Monotonous.org

Eitan’s Pitch

Mom Visit

September 11th, 2008 Filed under: Personal by Eitan

My mom is visiting me for the next few days. I’ll be showing her the sites, and introducing her to friends. So I guess I won’t be near the computer for the next few days. I guess it will be a fortified weekend.

No Comments »

Let’s all do it right the first time

August 25th, 2008 Filed under: Accessibility, Technology by Eitan

For the last month or so I have been plugging away and thinking of efficient and approachable ways for testing WAI-ARIA conformance across browsers. When Firefox first implemented ARIA there was plenty of hard work being done both by the Firefox developers and the assistive technology developers to assure that users will have a smooth experience when they encounter rich internet applications using Firefox. The accessible web experience is fortunately spreading with Webkit, Opera and IE working on their own ARIA implementations. What we really needed was an accessibility “acid test” to assure that these discrete implementations share enough in common so that screen readers and the likes will support all browsers with minimal blood sweat and tears.

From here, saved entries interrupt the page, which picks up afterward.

/-- Who launched a task. -/
inductive Launcher where
  | desc (q idx : Nat)
  | remote (mod port reqid : Nat) (budget : Nat)
deriving DecidableEq, Repr

/-- A task. -/
structure Task where
  tid : Nat
  launcher : Launcher
  idx : Nat                           -- g2 (R331)
  count : Nat
  ctx : Nat
  locket : Nat
  set : Nat
  vcore : Nat                         -- 0xFFFF until the scheduler has chosen
  priv : Bool
  facet : Nat
  prio : Nat
  pf : Bool                           -- from a PF kernel queue (R310)
  st : TaskState := .waiting
  slot : Option Nat := none           -- save slot
  core : Nat := 0xFFFF                -- the core it is on or was last on
  arch : Arch := {}                   -- its start values or its saved state
  arrOps : List (Nat × TileOp) := []  -- tile operations in progress at the switch-out
  image : List (Nat × Nat × List (BitVec 8)) := []  -- image as written: DPA runs (check word, R91)
  imageBad : Bool := false            -- a write of the image failed (R356)
  ops : List StreamOp := []
  nextSeq : Nat := 0
  hold : Bool := false                -- sends wait for earlier acknowledgements (R93, R240)
  ended : Bool := false               -- END has issued
  err : Option (Nat × Nat × Nat × Nat) := none -- status, PC, slot, VA of the first stream error (R89)
  since : Nat := 0                    -- when it became runnable
  deferOn : Nat := 0xFFFF             -- the engine whose pending-fault slot it waits for
  faultOp : Nat × Nat × Nat := (0, 0, 0)  -- PC, slot and VA of the operation whose translation faulted last (R291)
deriving DecidableEq, Repr

/-! ## Memory (05, 11, 18) -/

/-- A channel (R229 to R231). STATE: 0 unheld, 1 in service, 2 scrubbing or BIST, 3 parked, 4 failed, 5 retired. -/
structure Chan where
  inj : Nat := 0
  injRd : Bool := false
  refresh2x : Bool := false
  state : Nat := 0
  hot : Nat := 0                      -- row of R209 in force by temperature: 0, 1, 2
  cap : Nat := 0xF0
  temp : Nat := 0
  corr : Nat := 0
  retry : Nat := 0
  poison : Nat := 0
  last : Nat := 0
  lastWr : Bool := false
  initiator : Option Nat := none      -- of the scrub that runs (R233)
  bist : Bool := false
  clean : Bool := false               -- LKT_CLEAN (R434)
  retired : Bool := false
  mem : Cells := []                   -- bytes written
  scrubbed : Bool := false            -- every byte not listed is zero (R220); else undefined until written whole (R629)
  written : List Nat := []            -- sectors written whole since
  marks : List Nat := []              -- sectors with the poison mark
  fences : List Nat := []             -- sectors with the fence mark (R364)
deriving DecidableEq, Repr

/-- A copy job (R217, R219). Kinds of side: 0 VA, 1 host, 2 DPA. -/
structure Job where
  jid : Nat
  ce : Nat
  q : Nat
  idx : Nat
  ctx : Nat
  locket : Nat
  set : Nat
  facet : Nat
  priv : Bool
  fn : Nat
  srcKind : Nat
  dstKind : Nat
  src : Nat
  dst : Nat
  len : Nat
  pos : Nat := 0                      -- start of the 4 KiB piece in progress
  sent : Nat := 0                     -- bytes of the piece whose reads have been sent
  reads : List Nat := []              -- positions of reads outstanding
  writes : List Nat := []             -- positions of writes outstanding
  ready : List (Nat × List (BitVec 8) × Bool × Stop) := []  -- sectors read and not yet written: position, data, poison, stop
  tr : List RangeEnt := []            -- entries its 4 KiB piece was translated by
  written : Nat := 0
  skipped : Option Nat := none        -- first destination a poisoned source kept from being written (R207)
  err : Option Nat := none            -- the first error met
  halt : Bool := false                -- an error other than POISON has stopped it (R207, R291)
  busy : Bool := false                -- its engine serves its 4 KiB piece (R217)
  paused : Bool := false              -- on a fault (R274)
  deferred : Bool := false
  code : Bool := false                -- the read of a CODE_LOAD source (R332)
  got : List (BitVec 8) := []         -- its image so far
  fetchId : Nat := 0                  -- its read of host memory in progress
deriving DecidableEq, Repr

/-- A mirror and move of a swap (R397, R399). -/
structure Move where
  set : Nat
  index : Nat
  src : Nat
  dst : Nat
  facet : Nat := 0                    -- of the SET_SWAP descriptor (R398)
  ce : Nat := 0                       -- the copy engine of its move job
  done : Bool := false
deriving DecidableEq, Repr

/-- A home record of a state block (R416). STATE: 0 FREE, 1 UNOWNED, 2 OWNED, 3 GRANTING, 4 CLEARING, 5 RESERVED. -/
structure HomeRec where
  owner : Nat := 0
  locket : Nat := 0
  state : Nat := 0
  gen : Nat := 0
  pend : Nat := 0
deriving DecidableEq, Repr

/-- An entry of the lease table (R418). State: 0 VALID, 1 GRANTING, 2 LOST, 3 ORPHANED. -/
structure Lease where
  pool : Nat
  block : Nat
  locket : Nat
  gen : Nat
  state : Nat
deriving DecidableEq, Repr

/-- A lease command in progress (R421, R424): waiting to send, sent, or its PROBE sent. -/
structure LeaseCmd where
  op : Nat
  block : Nat
  pool : Nat
  locket : Nat
  target : Nat
  stage : Nat := 0                    -- 0 waiting for answers, 1 operation sent, 2 PROBE sent
  reqid : Nat := 0
  port : Nat := 0
deriving DecidableEq, Repr

/-- The pool role and the lease table (R427, R428). STATE: 0 COMPUTE, 1 ENTERING, 2 POOL, 3 LEAVING. -/
structure Pool where
  gran : Nat := 2
  genBase : Nat := 1
  genFirst : Nat := 1                 -- GEN_BASE when the region was formed (R416)
  state : Nat := 0
  chans : List Nat := []              -- the list L of the pool region (R415)
  busy : Bool := false
  result : Nat := 0
  record : Nat := 0
  recs : SMap HomeRec := []
  clearing : Option Nat := none       -- a block being cleared for a FREE command
  revoking : Option Nat := none       -- a block whose REVOKE waits for requests that passed under the old GEN (R422)
  freeCmds : List Nat := []           -- blocks being cleared for a teardown
  role : Option (Nat × Nat) := none   -- the ROLE descriptor in progress
  probeUs : Nat := 8
  argPool : Nat := 0
  argLocket : Nat := 0
  argTarget : Nat := 0
  lbusy : Bool := false
  lresult : Nat := 0
  lgen : Nat := 0
  leases : List Lease := []
  cmd : Option LeaseCmd := none
deriving DecidableEq, Repr

/-- The memory block. -/
structure Mem where
  chans : SMap Chan := []
  inflight : List Req := []           -- requests on their way to a home, oldest first
  held : List Req := []               -- requests held at a move destination (R399)
  answers : List Answer := []
  jobs : List Job := []
  moves : List Move := []
  bistSel : BitVec 128 := 0
  bistErr : Bool := false
  bistLeft : Nat := 0
  bistFail : BitVec 128 := 0
deriving DecidableEq, Repr

/-! ## Translation (07) -/

/-- What a ring keeps (R278, R299, R347, R350). -/
structure Ring where
  base : Nat := 0                     -- ADDR, a multiple of 4 KiB
  enable : Bool := false
  size : Nat := 6
  vector : Nat := 0
  modCount : Nat := 0
  modDelay : Nat := 0
  prod : BitVec 32 := 0
  cons : BitVec 32 := 0
  consErr : Bool := false
  since : Nat := 0                    -- records since the last message
deriving DecidableEq, Repr

/-- The fault queue of a slot (R299, R300). -/
structure FqRing where
  ring : Ring := { size := 8 }
  overflow : Bool := false
  deferred : Nat := 0
deriving DecidableEq, Repr

/-- Who waits on a fault (R275). -/
inductive Waiter where
  | task (tid : Nat)
  | job (jid : Nat)
deriving DecidableEq, Repr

I reached a couple of dead ends. Nonetheless I hope that most of that code has not been written in vain. For example, I have a Python library that does accessible tree comparisons using an algorithm that produces a minimal delta description. This makes it easy to quickly spot differences in large and complex accessible node trees.

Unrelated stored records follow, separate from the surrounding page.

-- ==== Sys2Proof/Machine/Base.lean ====
section
/-! DEFINITION. The accessors: what each table of the state reads as at an unlisted key, and one read, one write and one update
for each kind of unit. -/

namespace Sys2Proof.Machine

/-! Values at an unlisted key: the reset values of R60 to R608. -/

/-- CORE_SEED of core n is n + 1 after reset (R101). -/
def coreD (n : Nat) : Core := { arch := { seed := BitVec.ofNat 64 (n + 1) } }
def chanD (_ : Nat) : Chan := {}
def ctxD (_ : Nat) : Ctx := {}
def fenceD (_ : Nat) : Fence := {}
def settingD (_ : Nat) : Setting := {}
def slotD (_ : Nat) : Slot := {}
def portD (_ : Nat) : Port := {}
def portDynD (_ : Nat) : PortDyn := {}
/-- QUE_SQ_CFG.QP of queue q is q mod 8 after reset (R349). -/
def sqD (q : Nat) : Sq := { qp := q % 8 }
def cqD (_ : Nat) : CqRing := {}
def evD (_ : Nat) : EvRing := {}
def fqD (_ : Nat) : FqRing := {}
def intSrcD (_ : Nat) : IntSrc := {}
def intTgtD (_ : Nat) : IntTgt := {}
def pcoreD (_ : Nat) : PCore := {}
def dieD (_ : Nat) : Die := {}
def arrD (_ : Nat) : Arr := {}
def keysD (_ : Nat) : TagKeys := {}
def asmD (_ : Nat) : Assembly := {}
def homeD (p : Pool) (b : Nat) : HomeRec :=
  if p.state = 2 then
    if b < (9 * p.chans.length + 511) / 512 then { state := 5, gen := p.genFirst } else { gen := p.genFirst }
  else {}
def zeroD (_ : Nat) : Nat := 0
def noneD {α : Type} (_ : Nat) : Option α := none
/-- QUE_FN_MSIX.COUNT: 64 for the PF, 0 for the VFs (R350). -/
def msixCountD (f : Nat) : Nat := if f = 0 then 64 else 0

/-! Reads, writes and updates of one unit. -/

def State.core (s : State) (n : Nat) : Core := SMap.get coreD s.cores n
def State.setCore (s : State) (n : Nat) (c : Core) : State := { s with cores := SMap.set coreD s.cores n c }
def State.updCore (s : State) (n : Nat) (f : Core → Core) : State := s.setCore n (f (s.core n))

def State.chan (s : State) (c : Nat) : Chan := SMap.get chanD s.mem.chans c
def State.setChan (s : State) (c : Nat) (x : Chan) : State := { s with mem := { s.mem with chans := SMap.set chanD s.mem.chans c x } }
def State.updChan (s : State) (c : Nat) (f : Chan → Chan) : State := s.setChan c (f (s.chan c))

def State.ctx (s : State) (n : Nat) : Ctx := SMap.get ctxD s.fnc.ctxs n
def State.setCtx (s : State) (n : Nat) (c : Ctx) : State := { s with fnc := { s.fnc with ctxs := SMap.set ctxD s.fnc.ctxs n c } }
def State.updCtx (s : State) (n : Nat) (f : Ctx → Ctx) : State := s.setCtx n (f (s.ctx n))

def State.fence (s : State) (i : Nat) : Fence := SMap.get fenceD s.fnc.fences i
def State.setFence (s : State) (i : Nat) (x : Fence) : State :=
  { s with fnc := { s.fnc with fences := SMap.set fenceD s.fnc.fences i x } }

def State.setting (s : State) (i : Nat) : Setting := SMap.get settingD s.sets i
def State.setSetting (s : State) (i : Nat) (x : Setting) : State := { s with sets := SMap.set settingD s.sets i x }
def State.updSetting (s : State) (i : Nat) (f : Setting → Setting) : State := s.setSetting i (f (s.setting i))

def State.slot (s : State) (l : Nat) : Slot := SMap.get slotD s.lkt.slots l
def State.setSlot (s : State) (l : Nat) (x : Slot) : State := { s with lkt := { s.lkt with slots := SMap.set slotD s.lkt.slots l x } }
def State.updSlot (s : State) (l : Nat) (f : Slot → Slot) : State := s.setSlot l (f (s.slot l))

def State.port (s : State) (p : Nat) : Port := SMap.get portD s.trb.ports p
def State.setPort (s : State) (p : Nat) (x : Port) : State := { s with trb := { s.trb with ports := SMap.set portD s.trb.ports p x } }
def State.updPort (s : State) (p : Nat) (f : Port → Port) : State := s.setPort p (f (s.port p))

def State.dyn (s : State) (p : Nat) : PortDyn := SMap.get portDynD s.trb.dyn p
def State.setDyn (s : State) (p : Nat) (x : PortDyn) : State := { s with trb := { s.trb with dyn := SMap.set portDynD s.trb.dyn p x } }
def State.updDyn (s : State) (p : Nat) (f : PortDyn → PortDyn) : State := s.setDyn p (f (s.dyn p))

def State.sq (s : State) (q : Nat) : Sq := SMap.get sqD s.que.sqs q
def State.setSq (s : State) (q : Nat) (x : Sq) : State := { s with que := { s.que with sqs := SMap.set sqD s.que.sqs q x } }
def State.updSq (s : State) (q : Nat) (f : Sq → Sq) : State := s.setSq q (f (s.sq q))

def State.cq (s : State) (c : Nat) : CqRing := SMap.get cqD s.que.cqs c
def State.setCq (s : State) (c : Nat) (x : CqRing) : State := { s with que := { s.que with cqs := SMap.set cqD s.que.cqs c x } }
def State.updCq (s : State) (c : Nat) (f : CqRing → CqRing) : State := s.setCq c (f (s.cq c))

def State.ev (s : State) (f : Nat) : EvRing := SMap.get evD s.que.evs f
def State.setEv (s : State) (f : Nat) (x : EvRing) : State := { s with que := { s.que with evs := SMap.set evD s.que.evs f x } }

def State.fq (s : State) (l : Nat) : FqRing := SMap.get fqD s.xlt.fqs l
def State.setFq (s : State) (l : Nat) (x : FqRing) : State := { s with xlt := { s.xlt with fqs := SMap.set fqD s.xlt.fqs l x } }
def State.updFq (s : State) (l : Nat) (f : FqRing → FqRing) : State := s.setFq l (f (s.fq l))

def State.intSrc (s : State) (i : Nat) : IntSrc := SMap.get intSrcD s.int.srcs i
def State.setIntSrc (s : State) (i : Nat) (x : IntSrc) : State := { s with int := { s.int with srcs := SMap.set intSrcD s.int.srcs i x } }

def State.intTgt (s : State) (t : Nat) : IntTgt := SMap.get intTgtD s.int.tgts t
def State.setIntTgt (s : State) (t : Nat) (x : IntTgt) : State := { s with int := { s.int with tgts := SMap.set intTgtD s.int.tgts t x } }

def State.pcore (s : State) (n : Nat) : PCore := SMap.get pcoreD s.pdyn.cores n
def State.setPcore (s : State) (n : Nat) (x : PCore) : State :=
  { s with pdyn := { s.pdyn with cores := SMap.set pcoreD s.pdyn.cores n x } }
def State.updPcore (s : State) (n : Nat) (f : PCore → PCore) : State := s.setPcore n (f (s.pcore n))

def State.die (s : State) (d : Nat) : Die := SMap.get dieD s.pdyn.dies d
def State.setDie (s : State) (d : Nat) (x : Die) : State := { s with pdyn := { s.pdyn with dies := SMap.set dieD s.pdyn.dies d x } }

/-- What a core's power loops start with when its die is powered up (R509, R522, R601); PWR_CORE_CTL and what its status register
counts stay. -/
def PCore.poweredUp (p : PCore) : PCore :=
  { fmin := p.fmin, fmax := p.fmax, pin := p.pin, ovr := p.ovr, err := p.err, droops := p.droops }
def State.powerUpCore (s : State) (n : Nat) : State :=
  ((s.updCore n (fun c => { c with parked := false })).updPcore n PCore.poweredUp).setDie (n / 48) {}

/-- Half `h`: 0 west, 1 east (R30). -/
def State.half (s : State) (h : Nat) : Half := if h = 0 then s.mesh.west else s.mesh.east
def State.setHalf (s : State) (h : Nat) (x : Half) : State :=
  if h = 0 then { s with mesh := { s.mesh with west := x } } else { s with mesh := { s.mesh with east := x } }
def State.updHalf (s : State) (h : Nat) (f : Half → Half) : State := s.setHalf h (f (s.half h))

def Core.array (c : Core) (a : Nat) : Arr := SMap.get arrD c.arrays a
def Core.setArray (c : Core) (a : Nat) (x : Arr) : Core := { c with arrays := SMap.set arrD c.arrays a x }
def State.updArr (s : State) (n a : Nat) (f : Arr → Arr) : State := s.updCore n (fun c => c.setArray a (f (c.array a)))

def State.homeRec (s : State) (b : Nat) : HomeRec := SMap.get (homeD s.pool) s.pool.recs b
def State.setHomeRec (s : State) (b : Nat) (x : HomeRec) : State :=
  { s with pool := { s.pool with recs := SMap.set (homeD s.pool) s.pool.recs b x } }

def State.tagKeys (s : State) (t : Nat) : TagKeys := SMap.get keysD s.trb.keys t
def State.setTagKeys (s : State) (t : Nat) (x : TagKeys) : State := { s with trb := { s.trb with keys := SMap.set keysD s.trb.keys t x } }

def State.walk (s : State) (e : Nat) : Option Walk := SMap.get noneD s.xlt.walks e
def State.setWalk (s : State) (e : Nat) (w : Option Walk) : State :=
  { s with xlt := { s.xlt with walks := SMap.set noneD s.xlt.walks e w } }

def State.tdi (s : State) (l : Nat) : Nat := SMap.get zeroD s.mgt.tdi l
def State.setTdi (s : State) (l v : Nat) : State := { s with mgt := { s.mgt with tdi := SMap.set zeroD s.mgt.tdi l v } }

def State.msixBaseOf (s : State) (f : Nat) : Nat := SMap.get zeroD s.que.msixBase f
def State.msixCountOf (s : State) (f : Nat) : Nat := SMap.get msixCountD s.que.msixCount f

/-- Take the next number of the model's own names. -/
def State.fresh (s : State) : Nat × State := (s.nextId, { s with nextId := s.nextId + 1 })

/-- Take the next free value. -/
def State.takeFree (s : State) : Nat × State := (s.freeCtr, { s with freeCtr := s.freeCtr + 1 })

/-! Tasks, jobs and descriptors by number. -/

def State.task? (s : State) (tid : Nat) : Option Task := s.tasks.find? (fun t => t.tid == tid)
def State.updTask (s : State) (tid : Nat) (f : Task → Task) : State :=
  { s with tasks := mapWhere (fun t => t.tid == tid) f s.tasks }
def State.dropTask (s : State) (tid : Nat) : State := { s with tasks := s.tasks.filter (fun t => t.tid != tid) }
/-- The task on core `n`. -/
def State.coreTask (s : State) (n : Nat) : Option Task :=
  match (s.core n).task with
  | some tid => s.task? tid
  | none => none
/-- The core a task is on now. -/
def State.onCore (s : State) (tid : Nat) : Option Nat :=
  match s.task? tid with
  | some t => if t.core < 192 && (s.core t.core).task == some tid then some t.core else none
  | none => none

def State.job? (s : State) (jid : Nat) : Option Job := s.mem.jobs.find? (fun j => j.jid == jid)
def State.updJob (s : State) (jid : Nat) (f : Job → Job) : State :=
  { s with mem := { s.mem with jobs := mapWhere (fun j => j.jid == jid) f s.mem.jobs } }
def State.dropJob (s : State) (jid : Nat) : State :=
  { s with mem := { s.mem with jobs := s.mem.jobs.filter (fun j => j.jid != jid) } }

def Sq.desc? (q : Sq) (idx : Nat) : Option Desc := q.descs.find? (fun d => d.idx == idx)
def State.desc? (s : State) (q idx : Nat) : Option Desc := (s.sq q).desc? idx
def State.updDesc (s : State) (q idx : Nat) (f : Desc → Desc) : State :=
  s.updSq q (fun x => { x with descs := mapWhere (fun d => d.idx == idx) f x.descs })

/-- Run a step for every element of a list. -/
def State.forAll {α : Type} (s : State) : List α → (State → α → State) → State
  | [], _ => s
  | x :: xs, f => State.forAll (f s x) xs f

/-! Unit identifiers and places (R13, R11, R12, R30, R34). -/

def chanUnit (c : Nat) : Nat := 0x0100 + c
def portUnit (p : Nat) : Nat := 0x0200 + p
def qpUnit (q : Nat) : Nat := 0x0290 + q
def halfUnit (h : Nat) : Nat := 0x02A2 + h
def ceUnit (e : Nat) : Nat := 0x02B0 + e
def decridUnit : Nat := 0x02F0
def pcieUnit : Nat := 0x0280
/-- Whether a unit identifier names a unit (R13); the other codes are reserved. -/
def unitNamed (u : Nat) : Bool :=
  decide (u < 0xC0) || (decide (0x100 ≤ u) && decide (u < 0x180)) || (decide (0x200 ≤ u) && decide (u < 0x20C)) || u == 0x280
  || (decide (0x290 ≤ u) && decide (u < 0x298)) || (decide (0x2A0 ≤ u) && decide (u < 0x2A4)) || (decide (0x2B0 ≤ u) && decide (u < 0x2B4))
  || u == 0x2F0

/-- The stop of core `n` (R11, R32). -/
def coreStop (n : Nat) : Stop :=
  { col := n % 48 % 8 + 1 + 10 * (n / 96), row := 6 * (n / 48 % 2) + n % 48 / 8 }
/-- The rows of the memory stops of an edge column, west to east and north to south (R33). -/
def memRow (k : Nat) : Nat := nth [0, 1, 3, 4, 7, 8, 10, 11] k 0
def edgeCol (k : Nat) : Nat := nth [0, 9, 10, 19] k 0
/-- The memory stop of channel `c` (R12, R33). -/
def chanStop (c : Nat) : Stop := { col := edgeCol (c / 32), row := memRow (c / 16 % 2 * 4 + c % 16 / 4) }
/-- The stop of a Trebry port (R34). -/
def portStop (p : Nat) : Stop :=
  nth ([⟨0, 2⟩, ⟨0, 9⟩, ⟨9, 2⟩, ⟨9, 5⟩, ⟨9, 6⟩, ⟨9, 9⟩, ⟨10, 2⟩, ⟨10, 5⟩, ⟨10, 6⟩, ⟨10, 9⟩, ⟨19, 2⟩, ⟨19, 9⟩] : List Stop) p ⟨19, 9⟩
def pcieStop : Stop := ⟨0, 5⟩
def queueStop : Stop := ⟨0, 6⟩
def copyStop : Stop := ⟨19, 6⟩
def decridStop : Stop := ⟨19, 5⟩
/-- The half of a stop (R31). -/
def Stop.half (t : Stop) : Nat := if t.col < 10 then 0 else 1

/-- The half of core `n` (R11, R30). -/
def coreHalf (n : Nat) : Nat := if n / 48 < 2 then 0 else 1
/-- The half of channel `c` (R12). -/
def chanHalf (c : Nat) : Nat := if c / 16 < 4 then 0 else 1
/-- The half of a Trebry port (R34): columns 0 and 9 are west. -/
def portHalf (p : Nat) : Nat := if p < 6 then 0 else 1
/-- The unit identifier of an engine of translation. -/
def engineUnit (e : Nat) : Nat := if e < 192 then e else ceUnit (e - 192)
/-- The half whose far cache and walker an engine uses (R268). -/
def engineHalf (e : Nat) : Nat := if e < 192 then coreHalf e else 1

Anyway, I happened upon an awesome project called Selenium that provides automated cross-browser, cross-platform web testing. This was a good find. Besides being browser and platform agnostic, Selenium is also fairly language and test framework agnostic, allowing tests to be written comfortably and integrated into any kind of test framework and scripting language.

Besides the Selenium “remote control” that runs on test target machines, I created another service called Specular, or Speclenium (the serializer and core is Specular, the specific service that works with Selenium is Speclenium). This server communicates with the remote control via XML-RPC and relays accessibility related assertions and verifications. This allows Speclenium to “do one thing well” and deal exclusively with accessibility related tests. Since Specular/Speclenium is written in Python, I was able to take advantage of both pyatspi and pyia to provide cross-platformness (Win32 and Unix). This allows writing tests that will work on both platforms.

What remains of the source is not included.